(Medical Xpress) —The spectrum of visible light, like that of audible sound, spans a range of frequencies that is easy to define. There is both a minimum, and a maximum, that we can perceive. Our perception of color, while continuous, naturally partitions itself into categories that defy any sense of orderly progression, almost as if they are some kind of strange smells. Indeed if we combine the blue from the top end of the spectrum, with red from the bottom, we get a purple that proudly asserts its own uniqueness and right to be. A recent paper published in PNAS describes the use of MRI to probe the categorical representation of color in the brain. The authors conclude that the the spectral distances—how far apart different hues are from one another—are encoded in different areas then color catagories themselves.
Each ear senses sounds with a smoothly-varying bank of detector cells perhaps 3500 strong. As far as we can tell, each cell reports on just a narrow frequency segment of the contiguous whole. The nose on the other hand, has around 40 million detector cells which come in about 1000 different varieties. While it has been suggested that the nose can sense the vibratory motions of molecules, there is no known orderly representation to the 10,000 or more different types of molecules we can sense. Each scent seems to be plucked whole from an olfactory food mart, so to speak.
The eyes are even more extreme in their partitioning of sensory space. In round numbers, they have around 100 million rod cells for basic service, and about 10 million cones for color. By contrast with the other senses, the cones come in only about three or four different flavors which broadly overlap spectral sensitivity. The "short" cones detect the blues while the "long" cones the reds. Surprisingly, the "medium," or M cones have a maximum response that is not too far away from the L cones, and actually not all that much different from the that of the rods. How then, do we get such a crisp color experience?

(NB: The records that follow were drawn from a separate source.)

-- ==== Sys2Proof/Certificates/Slice0/Obligations.lean ====
section
/-! DEFINITION. The statements about the station that are to be proved. `s.tick m` is the state at the
moment a command is taken; `Answered`, `LevelOnly` and their like (Safety) say what may change beside
the effect a statement gives. -/

open Sys2Proof Sys2Proof.Machine

/-! ## The machine as a whole -/

/-- One step is the command at the front of the queue, run with the queue's rest. On an empty queue the
block idles, which is the model's choice (assumption log 1). -/
def Obligations.StepRunsFrontCommand : Prop :=
  (∀ (c : Instr) (q : List Instr) (s : State), s.pending = c :: q →
    step s = exec c { s with pending := q }) ∧
  ∀ s : State, s.pending = [] → step s = .next s

/-- Every command leaves the waiting commands, the serial number and the strap alone, moves the clock to
its moment and never back, and reads the ready lines; READY_DROP reads its own line low. The queue, the
clock and the reading of the ready lines are the model's choice (assumption logs 1 and 40). -/
def Obligations.CommandsKeepQueueAndPart : Prop :=
  ∀ (c : Instr) (s t : State), exec c s = .next t →
    t.pending = s.pending ∧ t.serial = s.serial ∧ t.strap = s.strap ∧
    t.clock = max s.clock (momentOf c).time ∧
    t.ready = match c with
      | .readyDrop m a => m.ready.set a false
      | _ => (momentOf c).ready

/-- No command is refused, and a command stops the machine only where the hardware has no such event:
header bytes that are not 16, status bytes that are not 12, or a closed frame that is not the one whose
start was taken or holds more than 1,044 bytes. The stops are the model's choice (assumption log 10). -/
def Obligations.OnlyImpossibleEventsStop : Prop :=
  ∀ (c : Instr) (s : State),
    (∀ r, exec c s ≠ .refused r) ∧
    ∀ f, exec c s = .fault f → match c with
      | .frameStart _ _ _ hdr _ => hdr.length ≠ 16
      | .exchangeCompletion _ b => b.length ≠ 12
      | .frameArrival m p (.ended bytes _) =>
        (s.port p).rx = .sync ∧ arrivalFits (s.tick m) p bytes = false
      | _ => False

/-! ## Conditions every step keeps -/

/-- Every step keeps the fault tree whole, the remote trip table in order, the levels equal to those the
tables give, and TRIP OUT asserted exactly at DRIVE_OFF; and the remote trip table free of CLEAR entries
and of the station's own address. -/
def Obligations.StepKeepsTripInv : Prop :=
  (∀ s t : State, TripInv s → step s = .next t → TripInv t) ∧
  ∀ s t : State, RemoteInv s → step s = .next t → RemoteInv t

/-- Every step keeps this: at DRIVE_OFF no axis is enabled and the generator stands still, from RAMP_STOP
its target is 0, and no exchange at level DRIVE_OFF carries the ENABLE bit. -/
def Obligations.StepKeepsDriveOffInv : Prop :=
  ∀ s t : State, DriveOffInv s → step s = .next t → DriveOffInv t

/-- Every step keeps every axis record in range, captures in STANDBY, releases in DISABLED, and the
stop-confirm timer running only while an axis is COUPLED. -/
def Obligations.StepKeepsAxisInv : Prop :=
  ∀ s t : State, AxisInv s → step s = .next t → AxisInv t

/-- Every step keeps the generator's record in range, its speeds within v_max, its state the one R71 gives
and its timer running exactly while cycle_run is 1. The state is STOPPED exactly at speed 0 and target 0; else
STOPPING exactly under the trip limit D; else RUNNING exactly where speed and target are equal, and RAMPING where they
differ: so it is after every such step, and so `masterState` gives it of any speed, target and limit. -/
def Obligations.StepKeepsGeneratorInv : Prop :=
  let table (v target : Nat) (limit : RampLimit) (x : MasterState) : Prop :=
    let rest := v = 0 ∧ target = 0
    (x = .stopped ↔ rest) ∧ (x = .stopping ↔ ¬ rest ∧ limit = .trip) ∧
    (x = .running ↔ ¬ rest ∧ limit ≠ .trip ∧ v = target) ∧
    (x = .ramping ↔ ¬ rest ∧ limit ≠ .trip ∧ v ≠ target)
  (∀ s t : State, GeneratorInv s → step s = .next t →
    GeneratorInv t ∧ table t.gen.speed t.gen.target t.gen.limit t.gen.state) ∧
  ∀ (v target : Nat) (limit : RampLimit), table v target limit (masterState v target limit)

/-- Every step keeps the timers, the learnt source, δ and the misses of the cycle context as its state has
them. -/
def Obligations.StepKeepsCycleInv : Prop :=
  ∀ s t : State, CycleInv s → step s = .next t → CycleInv t

/-- Every step keeps both ports in order and the ring role the one the side states give. -/
def Obligations.StepKeepsRingInv : Prop :=
  ∀ s t : State, RingInv s → step s = .next t → RingInv t

/-- Every step keeps every queue and list within its capacity (the transit FIFO within 4,096 bytes and the
repeat FIFO within 2,048, at most one locally originated C frame in the urgent queue, every reservation
that of a frame being received), every counter at 65,535 or below, and the tap table free of two entries
of one class and stream and of two C entries that deliver to the unit. -/
def Obligations.StepKeepsBounds : Prop :=
  (∀ s t : State, QueueInv s → step s = .next t → QueueInv t) ∧
  (∀ s t : State, CounterInv s → step s = .next t → CounterInv t) ∧
  ∀ s t : State, TapInv s → step s = .next t → TapInv t
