-- ==== Sys2Proof/Laws/State.lean ====
section
/-! SUPPORT. One lemma per field and update of the state: a setter of a block changes that block and no
other, the clock and the ready lines move when a command is taken, and a counter change touches the
counters of one block. -/

namespace Sys2Proof.Machine

/-! ## setSw -/

@[simp] theorem State.setSw_pending (s : State) (x : Switch) : (s.setSw x).pending = s.pending := rfl
@[simp] theorem State.setSw_clock (s : State) (x : Switch) : (s.setSw x).clock = s.clock := rfl
@[simp] theorem State.setSw_ready (s : State) (x : Switch) : (s.setSw x).ready = s.ready := rfl
@[simp] theorem State.setSw_serial (s : State) (x : Switch) : (s.setSw x).serial = s.serial := rfl
@[simp] theorem State.setSw_strap (s : State) (x : Switch) : (s.setSw x).strap = s.strap := rfl
@[simp] theorem State.setSw_portA (s : State) (x : Switch) : (s.setSw x).portA = s.portA := rfl
@[simp] theorem State.setSw_portB (s : State) (x : Switch) : (s.setSw x).portB = s.portB := rfl
@[simp] theorem State.setSw_sw (s : State) (x : Switch) : (s.setSw x).sw = x := rfl
@[simp] theorem State.setSw_gen (s : State) (x : Switch) : (s.setSw x).gen = s.gen := rfl
@[simp] theorem State.setSw_ctx (s : State) (x : Switch) : (s.setSw x).ctx = s.ctx := rfl
@[simp] theorem State.setSw_axes (s : State) (x : Switch) : (s.setSw x).axes = s.axes := rfl
@[simp] theorem State.setSw_drive (s : State) (x : Switch) : (s.setSw x).drive = s.drive := rfl
@[simp] theorem State.setSw_image (s : State) (x : Switch) : (s.setSw x).image = s.image := rfl
@[simp] theorem State.setSw_trip (s : State) (x : Switch) : (s.setSw x).trip = s.trip := rfl
@[simp] theorem State.setSw_screen (s : State) (x : Switch) : (s.setSw x).screen = s.screen := rfl
@[simp] theorem State.setSw_station (s : State) (x : Switch) : (s.setSw x).station = s.station := rfl
@[simp] theorem State.setSw_port (s : State) (x : Switch) (p : PortId) : (s.setSw x).port p = s.port p := by cases p <;> rfl

/-! ## setGen -/

@[simp] theorem State.setGen_pending (s : State) (x : Generator) : (s.setGen x).pending = s.pending := rfl
@[simp] theorem State.setGen_clock (s : State) (x : Generator) : (s.setGen x).clock = s.clock := rfl
@[simp] theorem State.setGen_ready (s : State) (x : Generator) : (s.setGen x).ready = s.ready := rfl
@[simp] theorem State.setGen_serial (s : State) (x : Generator) : (s.setGen x).serial = s.serial := rfl
@[simp] theorem State.setGen_strap (s : State) (x : Generator) : (s.setGen x).strap = s.strap := rfl
@[simp] theorem State.setGen_portA (s : State) (x : Generator) : (s.setGen x).portA = s.portA := rfl
@[simp] theorem State.setGen_portB (s : State) (x : Generator) : (s.setGen x).portB = s.portB := rfl
@[simp] theorem State.setGen_sw (s : State) (x : Generator) : (s.setGen x).sw = s.sw := rfl
@[simp] theorem State.setGen_gen (s : State) (x : Generator) : (s.setGen x).gen = x := rfl
@[simp] theorem State.setGen_ctx (s : State) (x : Generator) : (s.setGen x).ctx = s.ctx := rfl
@[simp] theorem State.setGen_axes (s : State) (x : Generator) : (s.setGen x).axes = s.axes := rfl
@[simp] theorem State.setGen_drive (s : State) (x : Generator) : (s.setGen x).drive = s.drive := rfl
@[simp] theorem State.setGen_image (s : State) (x : Generator) : (s.setGen x).image = s.image := rfl
@[simp] theorem State.setGen_trip (s : State) (x : Generator) : (s.setGen x).trip = s.trip := rfl
@[simp] theorem State.setGen_screen (s : State) (x : Generator) : (s.setGen x).screen = s.screen := rfl
@[simp] theorem State.setGen_station (s : State) (x : Generator) : (s.setGen x).station = s.station := rfl
@[simp] theorem State.setGen_port (s : State) (x : Generator) (p : PortId) : (s.setGen x).port p = s.port p := by cases p <;> rfl

/-! ## setCtx -/

@[simp] theorem State.setCtx_pending (s : State) (x : CycleCtx) : (s.setCtx x).pending = s.pending := rfl
@[simp] theorem State.setCtx_clock (s : State) (x : CycleCtx) : (s.setCtx x).clock = s.clock := rfl
@[simp] theorem State.setCtx_ready (s : State) (x : CycleCtx) : (s.setCtx x).ready = s.ready := rfl
@[simp] theorem State.setCtx_serial (s : State) (x : CycleCtx) : (s.setCtx x).serial = s.serial := rfl
@[simp] theorem State.setCtx_strap (s : State) (x : CycleCtx) : (s.setCtx x).strap = s.strap := rfl
@[simp] theorem State.setCtx_portA (s : State) (x : CycleCtx) : (s.setCtx x).portA = s.portA := rfl
@[simp] theorem State.setCtx_portB (s : State) (x : CycleCtx) : (s.setCtx x).portB = s.portB := rfl
@[simp] theorem State.setCtx_sw (s : State) (x : CycleCtx) : (s.setCtx x).sw = s.sw := rfl
@[simp] theorem State.setCtx_gen (s : State) (x : CycleCtx) : (s.setCtx x).gen = s.gen := rfl
@[simp] theorem State.setCtx_ctx (s : State) (x : CycleCtx) : (s.setCtx x).ctx = x := rfl
@[simp] theorem State.setCtx_axes (s : State) (x : CycleCtx) : (s.setCtx x).axes = s.axes := rfl
@[simp] theorem State.setCtx_drive (s : State) (x : CycleCtx) : (s.setCtx x).drive = s.drive := rfl
@[simp] theorem State.setCtx_image (s : State) (x : CycleCtx) : (s.setCtx x).image = s.image := rfl
@[simp] theorem State.setCtx_trip (s : State) (x : CycleCtx) : (s.setCtx x).trip = s.trip := rfl
@[simp] theorem State.setCtx_screen (s : State) (x : CycleCtx) : (s.setCtx x).screen = s.screen := rfl
@[simp] theorem State.setCtx_station (s : State) (x : CycleCtx) : (s.setCtx x).station = s.station := rfl
@[simp] theorem State.setCtx_port (s : State) (x : CycleCtx) (p : PortId) : (s.setCtx x).port p = s.port p := by cases p <;> rfl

The PNAS paper does not deliver us this Holy Grail, but it does suggest some ideas worth investigating a little closer. In particular, the authors report that the middle frontal gyrus, and even the cerebellum, showed more activation in a task where the color stimuli differed by catagory, rather than just different colors within catagories. This bilateral activation for catagories might be surprising considering previous studies showed a lateralized activation in the left posterior temporoparietal regions, an area associated with language or names.
While color science has been around for a while, definitions and terms are still being honed today. A new formula to calculate hue was in fact just published the other week, which corrects an oversight in the traditional formulation. Hue itself can be given tint by adding white, shade by adding black, or tone by adding grey. This same sense of incompleteness applies also to our understanding of the early-stage color processing that takes place in the strictly visual cortical areas at the back of the brain.
Semir Zeki is a well-known vision researcher who has made notable contributions to our understanding of color vision in primates. Since his original mapping studies, other researchers have made a few anatomical discoveries—in particular, the so-called color "globs," which are millimeter-sized nodules in the part of the parvocellular (small cell) stream known as the V4 complex. Today Zeki has moved on to higher things and has just published a paper on the neural correlate of the experience of mathematical beauty. That may be an appropriate topic for a researcher at the apex of their career, but it seems we still have much to learn about the more mundane experience of color.
Explore further: The nature of color: New formula to calculate hue improves accuracy of color analysis
More information: Categorical encoding of color in the brain, PNAS, www.pnas.org/cgi/doi/10.1073/pnas.1315275111
The areas of the brain that encode color categorically have not yet been reliably identified. Here, we used functional MRI adaptation to identify neuronal populations that represent color categories irrespective of metric differences in color. Two colors were successively presented within a block of trials. The two colors were either from the same or different categories (e.g., "blue 1 and blue 2" or "blue 1 and green 1"), and the size of the hue difference was varied. Participants performed a target detection task unrelated to the difference in color. In the middle frontal gyrus of both hemispheres and to a lesser extent, the cerebellum, blood-oxygen level-dependent response was greater for colors from different categories relative to colors from the same category. Importantly, activation in these regions was not modulated by the size of the hue difference, suggesting that neurons in these regions represent color categorically, regardless of metric color difference. Representational similarity analyses, which investigated the similarity of the pattern of activity across local groups of voxels, identified other regions of the brain (including the visual cortex), which responded to metric but not categorical color differences. Therefore, categorical and metric hue differences appear to be coded in qualitatively different ways and in different brain regions. These findings have implications for the long-standing debate on the origin and nature of color categories, and also further our understanding of how color is processed by the brain.